Task goal → Below are several records. Retype exactly those lines running from the one with "no smaller. -/" through the one with "Nat.mul_le_mul_left m (Nat.pow_le_pow_right", end lines included, and no others.

Data records →
/-- Settles O46: with `legal` read as the slot's role, each clause is a fact about one role. -/
theorem matrixAgreesWithRoles : Obligations.MatrixAgreesWithRoles := by
  intro pos cnt role hslot
  simp only [legal_iff_admits hslot]
  refine ⟨fun sym h => tableValue_of_admits h, fun d hd => ?_, ?_, ?_, ?_⟩
  · obtain ⟨hsym, hfirst, hdigit⟩ := symOfDigit_admits hd
    refine ⟨d, hsym, ?_, ?_⟩
    · rintro rfl
      exact hfirst
    · rintro rfl
      exact hdigit
  · rintro rfl x hlow hhigh
    obtain ⟨sym, hsym, hle, -⟩ := symOfExp_some hlow hhigh
    exact ⟨sym, hsym, hle⟩
  · rintro rfl b sym h
    exact symOfTolBp_admits h
  · rintro rfl p sym h
    exact symOfTcr_admits h

end Sys2Proof.Machine
end

section
/-! SUPPORT and proofs. What R167 and R168 derive from the decoded values: their ranges, and the tolerance bounds
around the resistance as exact decimals. -/

namespace Sys2Proof.Machine

/-! ### The ranges of the decoded values (R167) -/

theorem Resistor.Legal.count_mem {r : Resistor} (h : r.Legal) (hv : r.valid = true) :
    r.count.toNat ∈ Config.bandCounts := by
  rcases h with rfl | ⟨-, hc, -⟩
  · cases hv
  · exact hc

/-- A decoded tolerance is the implicit one of 1 and 3 bands, or that of a band's symbol (R161 to R165). -/
theorem Specs.DecodedFrom.tolBp_cases {p : Specs} {r : Resistor} (h : p.DecodedFrom r)
    (hc : r.count.toNat ∈ Config.bandCounts) : p.tolBp = 2000 ∨ ∃ s, Machine.tolBp s = some p.tolBp := by
  have hcases : r.count.toNat = 1 ∨ r.count.toNat = 3 ∨ r.count.toNat = 4 ∨ r.count.toNat = 5 ∨ r.count.toNat = 6 := by
    simpa using hc
  rcases hcases with hn | hn | hn | hn | hn
  · exact .inl (h.implicitTol (.inl hn))
  · exact .inl (h.implicitTol (.inr hn))
  · exact .inr ⟨_, h.tolFour hn⟩
  · exact .inr ⟨_, h.tolFive (.inl hn)⟩
  · exact .inr ⟨_, h.tolFive (.inr hn)⟩

/-- The decoded tolerances are the ten of the Color Table and the implicit one (R101, R167). -/
theorem Specs.DecodedFrom.tolBp_mem_tolerances {p : Specs} {r : Resistor} (h : p.DecodedFrom r)
    (hc : r.count.toNat ∈ Config.bandCounts) : p.tolBp ∈ [1, 2, 5, 10, 25, 50, 100, 200, 500, 1000, 2000] := by
  rcases h.tolBp_cases hc with himplicit | ⟨s, hs⟩
  · simp [himplicit]
  · have hadm : SlotRole.tolerance.admits s := (tolBp_isSome_iff s).mp (by simp [hs])
    exact List.mem_append_left [2000] (tolBp_mem (SlotRole.admits_lt hadm) hs)

/-- The largest `min_m` of a tolerance that is not 0: that of 999 at 1 basis point. -/
theorem Specs.Fits.minM_le {p : Specs} (h : p.Fits) (ht : 1 ≤ p.tolBp) : p.minM ≤ 9989001 :=
  Nat.mul_le_mul h.ohmM (Nat.sub_le_sub_left ht 10000)

/-- The largest `max_m` is that of 999 at 2000 basis points. -/
theorem Specs.Fits.maxM_le {p : Specs} (h : p.Fits) : p.maxM ≤ 11988000 :=
  Nat.mul_le_mul h.ohmM (Nat.add_le_add_left h.tolBp 10000)

/-- Settles O59: the exponent of the bounds is 4 below that of the resistance. -/
theorem decodedValuesFit : Obligations.DecodedValuesFit := by
  intro r h hv
  obtain ⟨p, hp, hfit, hdec⟩ := specs_of_legal h hv
  have hmem := hdec.tolBp_mem_tolerances (h.count_mem hv)
  have hpos : 1 ≤ p.tolBp := by
    have key : ∀ t ∈ [1, 2, 5, 10, 25, 50, 100, 200, 500, 1000, 2000], 1 ≤ t := by decide
    exact key _ hmem
  obtain ⟨hElow, hEhigh⟩ := hfit.ohmE
  have hbound : p.boundE = p.ohmE - 4 := rfl
  exact ⟨p, hp, hfit.ohmM, hElow, hEhigh, hmem, hfit.tcr, hfit.minM_le hpos, hfit.maxM_le, hfit.maxM_lt,
    by omega, by omega⟩

/-! ### The bounds around the resistance (R166, R168) -/

@[simp] theorem decimalValue_zero (E : Int) : decimalValue 0 E = 0 := by simp [decimalValue]

theorem decimalValue_nonneg (M : Nat) (E : Int) : 0 ≤ decimalValue M E := by
  unfold decimalValue
  positivity

/-- Decimals of one exponent add by their coefficients. -/
theorem decimalValue_add (M N : Nat) (E : Int) :
    decimalValue (M + N) E = decimalValue M E + decimalValue N E := by
  simp only [decimalValue, Nat.cast_add, add_mul]

/-- A decimal spelled with `k` more trailing zeros. -/
theorem decimalValue_trailingZeros (M k : Nat) (E : Int) :
    decimalValue (M * 10 ^ k) (E - k) = decimalValue M E := by
  have h10 : (10 : ℚ) ≠ 0 := by norm_num
  rw [decimalValue, decimalValue, zpow_sub₀ h10, zpow_natCast]
  push_cast
  field_simp

/-- The resistance, spelled with the exponent of its bounds (R166). -/
theorem Specs.ohm_eq_boundE (p : Specs) :
    decimalValue p.ohmM p.ohmE = decimalValue (p.ohmM * 10000) p.boundE :=
  (decimalValue_trailingZeros p.ohmM 4 p.ohmE).symm

/-- The upper bound is the resistance plus its tolerance (R166). -/
theorem Specs.high_eq (p : Specs) :
    decimalValue p.maxM p.boundE = decimalValue p.ohmM p.ohmE + decimalValue (p.ohmM * p.tolBp) p.boundE := by
  rw [p.ohm_eq_boundE, ← decimalValue_add, ← Nat.mul_add]
  rfl

/-- The lower bound plus the tolerance is the resistance, for a tolerance of at most 100 percent (R166). -/
theorem Specs.low_add_eq {p : Specs} (ht : p.tolBp ≤ 10000) :
    decimalValue p.minM p.boundE + decimalValue (p.ohmM * p.tolBp) p.boundE = decimalValue p.ohmM p.ohmE := by
  rw [p.ohm_eq_boundE, ← decimalValue_add, Specs.minM, ← Nat.mul_add, Nat.sub_add_cancel ht]

/-- Without a coefficient the resistance and both bounds are 0 (R161, R166). -/
theorem Specs.values_eq_zero {p : Specs} (hm : p.ohmM = 0) :
    decimalValue p.minM p.boundE = 0 ∧ decimalValue p.ohmM p.ohmE = 0 ∧ decimalValue p.maxM p.boundE = 0 := by
  simp [Specs.minM, Specs.maxM, hm]

/-- Settles O60: both bounds lie one and the same tolerance, which is not negative, from the resistance. -/
theorem toleranceContainment : Obligations.ToleranceContainment := by
  intro r h hv
  obtain ⟨p, hp, hfit, hdec⟩ := specs_of_legal h hv
  have hhigh := p.high_eq
  have hlow := Specs.low_add_eq (hfit.tolBp.trans (by decide))
  have htol := decimalValue_nonneg (p.ohmM * p.tolBp) p.boundE
  refine ⟨p, hp, by linarith, by linarith, sub_eq_of_eq_add' hhigh, sub_eq_of_eq_add' hlow.symm, fun hone => ?_⟩
  have hcount : r.count.toNat = 1 := by rw [hone]; rfl
  obtain ⟨hm, -⟩ := hdec.one hcount
  exact Specs.values_eq_zero hm

end Sys2Proof.Machine
end

section
/-! SUPPORT and proofs. Normalisation (R183): its result on a canonical decimal, which is the closed form of R184, and
that a normal form denotes its input and nothing else decides it (R185). -/

namespace Sys2Proof.Machine

/-! ### The zeros R183 pads a canonical coefficient with -/

/-- How many zeros the normal form of the canonical decimal `(m, e)` adds to a coefficient of at most 3 digits: R184
takes them from the exponent. -/
def paddedZeros (m : Nat) (e : Int) : Nat :=
  if 100 ≤ m then 0 else if 10 ≤ m then (if 10 ≤ e then 1 else 0) else if 11 ≤ e then 2 else 1

theorem paddedZeros_one {m : Nat} (h : m < 10) (e : Int) : paddedZeros m e = if 11 ≤ e then 2 else 1 := by
  rw [paddedZeros, if_neg (by omega), if_neg (by omega)]

theorem paddedZeros_two {m : Nat} (h1 : 10 ≤ m) (h2 : m < 100) (e : Int) :
    paddedZeros m e = if 10 ≤ e then 1 else 0 := by
  rw [paddedZeros, if_neg (by omega), if_pos h1]

theorem paddedZeros_three {m : Nat} (h : 100 ≤ m) (e : Int) : paddedZeros m e = 0 := if_pos h

/-- With its zeros the coefficient has 2 or 3 digits (R185). -/
theorem padded_bounds {m : Nat} (h1 : 1 ≤ m) (h2 : m < 1000) (e : Int) :
    10 ≤ m * 10 ^ paddedZeros m e ∧ m * 10 ^ paddedZeros m e < 1000 := by
  unfold paddedZeros
  split_ifs <;> omega

/-- A whole number of 2 digits or more has all the zeros its normal form needs. -/
theorem paddedZeros_le {m n : Nat} (h : 10 ≤ m * 10 ^ n) : paddedZeros m n ≤ n := by
  rcases Nat.eq_zero_or_pos n with rfl | hn
  · have : 10 ≤ m := by simpa using h
    unfold paddedZeros
    split_ifs <;> omega
  · unfold paddedZeros
    split_ifs <;> omega

/-- More zeros make a coefficient no smaller. -/
theorem mul_pow_mono (m : Nat) {i j : Nat} (h : i ≤ j) : m * 10 ^ i ≤ m * 10 ^ j :=
  Nat.mul_le_mul_left m (Nat.pow_le_pow_right (by decide) h)

/-- A value of 1 or 2 significant digits gets 2 digits up to the two-digit limit, and 3 above it (R184 `big`). -/
theorem atMost_limit_iff {m : Nat} (h1 : 1 ≤ m) (h2 : m < 100) (e : Int) :
    decimalAtMost m e Config.twoDigitLimit = true ↔ m * 10 ^ paddedZeros m e < 100 := by
  rcases Int.lt_or_le e 0 with he | he
  · have hle : m ≤ Config.twoDigitLimit * 10 ^ (-e).toNat :=
      (show m ≤ 99 * 10 ^ 9 by omega).trans (Nat.le_mul_of_pos_right _ (by positivity))
    have hlt : m * 10 ^ paddedZeros m e < 100 := by
      unfold paddedZeros
      split_ifs <;> omega
    simp only [decimalAtMost, if_neg (Int.not_le.mpr he), hle, hlt, decide_true]
  · obtain ⟨n, rfl⟩ := Int.eq_ofNat_of_zero_le he
    simp only [decimalAtMost, if_pos he, Int.toNat_natCast, decide_eq_true_eq, Config.twoDigitLimit]
    rcases Nat.lt_or_ge m 10 with h10 | h10
    · rw [paddedZeros_one h10]
      split_ifs with hbig
      · have := mul_pow_mono m (show 11 ≤ n by omega)
        omega
      · have := mul_pow_mono m (show n ≤ 10 by omega)
        omega
    · rw [paddedZeros_two h10 h2]
      split_ifs with hbig
      · have := mul_pow_mono m (show 10 ≤ n by omega)
        omega
      · have := mul_pow_mono m (show n ≤ 9 by omega)
        omega

section Canonical

variable {m : Nat} (h1 : 1 ≤ m) (h2 : m < 1000) (hm : m % 10 ≠ 0) (e : Int)
include h1 h2 hm

/-- R183's compaction stops at the padded coefficient. -/
theorem mustCompact_padded :
    mustCompact (decimalAtMost m e Config.twoDigitLimit) (m * 10 ^ paddedZeros m e) = false := by
  have hlt := (padded_bounds h1 h2 e).2
  rw [Bool.eq_false_iff, Ne, mustCompact_iff]
  rintro (h | ⟨h100, hzero, hsmall⟩)
  · omega
  · by_cases h3 : 100 ≤ m
    · rw [paddedZeros_three h3, pow_zero, mul_one] at hzero
      exact hm hzero
    · have := (atMost_limit_iff h1 (by omega) e).mp hsmall
      omega

omit hm in
/-- R183's compaction goes on as long as there are more zeros than the padded coefficient has. -/
theorem mustCompact_beyond_padded {j : Nat} (hj : paddedZeros m e < j) :
    mustCompact (decimalAtMost m e Config.twoDigitLimit) (m * 10 ^ j) = true := by
  have hge := (padded_bounds h1 h2 e).1
  obtain ⟨i, rfl⟩ : ∃ i, j = paddedZeros m e + i + 1 := ⟨j - paddedZeros m e - 1, by omega⟩
  have hle := mul_pow_mono m (Nat.le_add_right (paddedZeros m e) i)
  rw [mustCompact_iff, pow_succ, ← mul_assoc]
  by_cases hbig : 100 ≤ m * 10 ^ paddedZeros m e
  · exact .inl (by omega)
  · have h100 : m < 100 := (Nat.le_mul_of_pos_right m (by positivity)).trans_lt (Nat.lt_of_not_le hbig)
    exact .inr ⟨by omega, by omega, (atMost_limit_iff h1 h100 e).mpr (by omega)⟩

Written solution →
/-- More zeros make a coefficient no smaller. -/
theorem mul_pow_mono (m : Nat) {i j : Nat} (h : i ≤ j) : m * 10 ^ i ≤ m * 10 ^ j :=
  Nat.mul_le_mul_left m (Nat.pow_le_pow_right (by decide) h)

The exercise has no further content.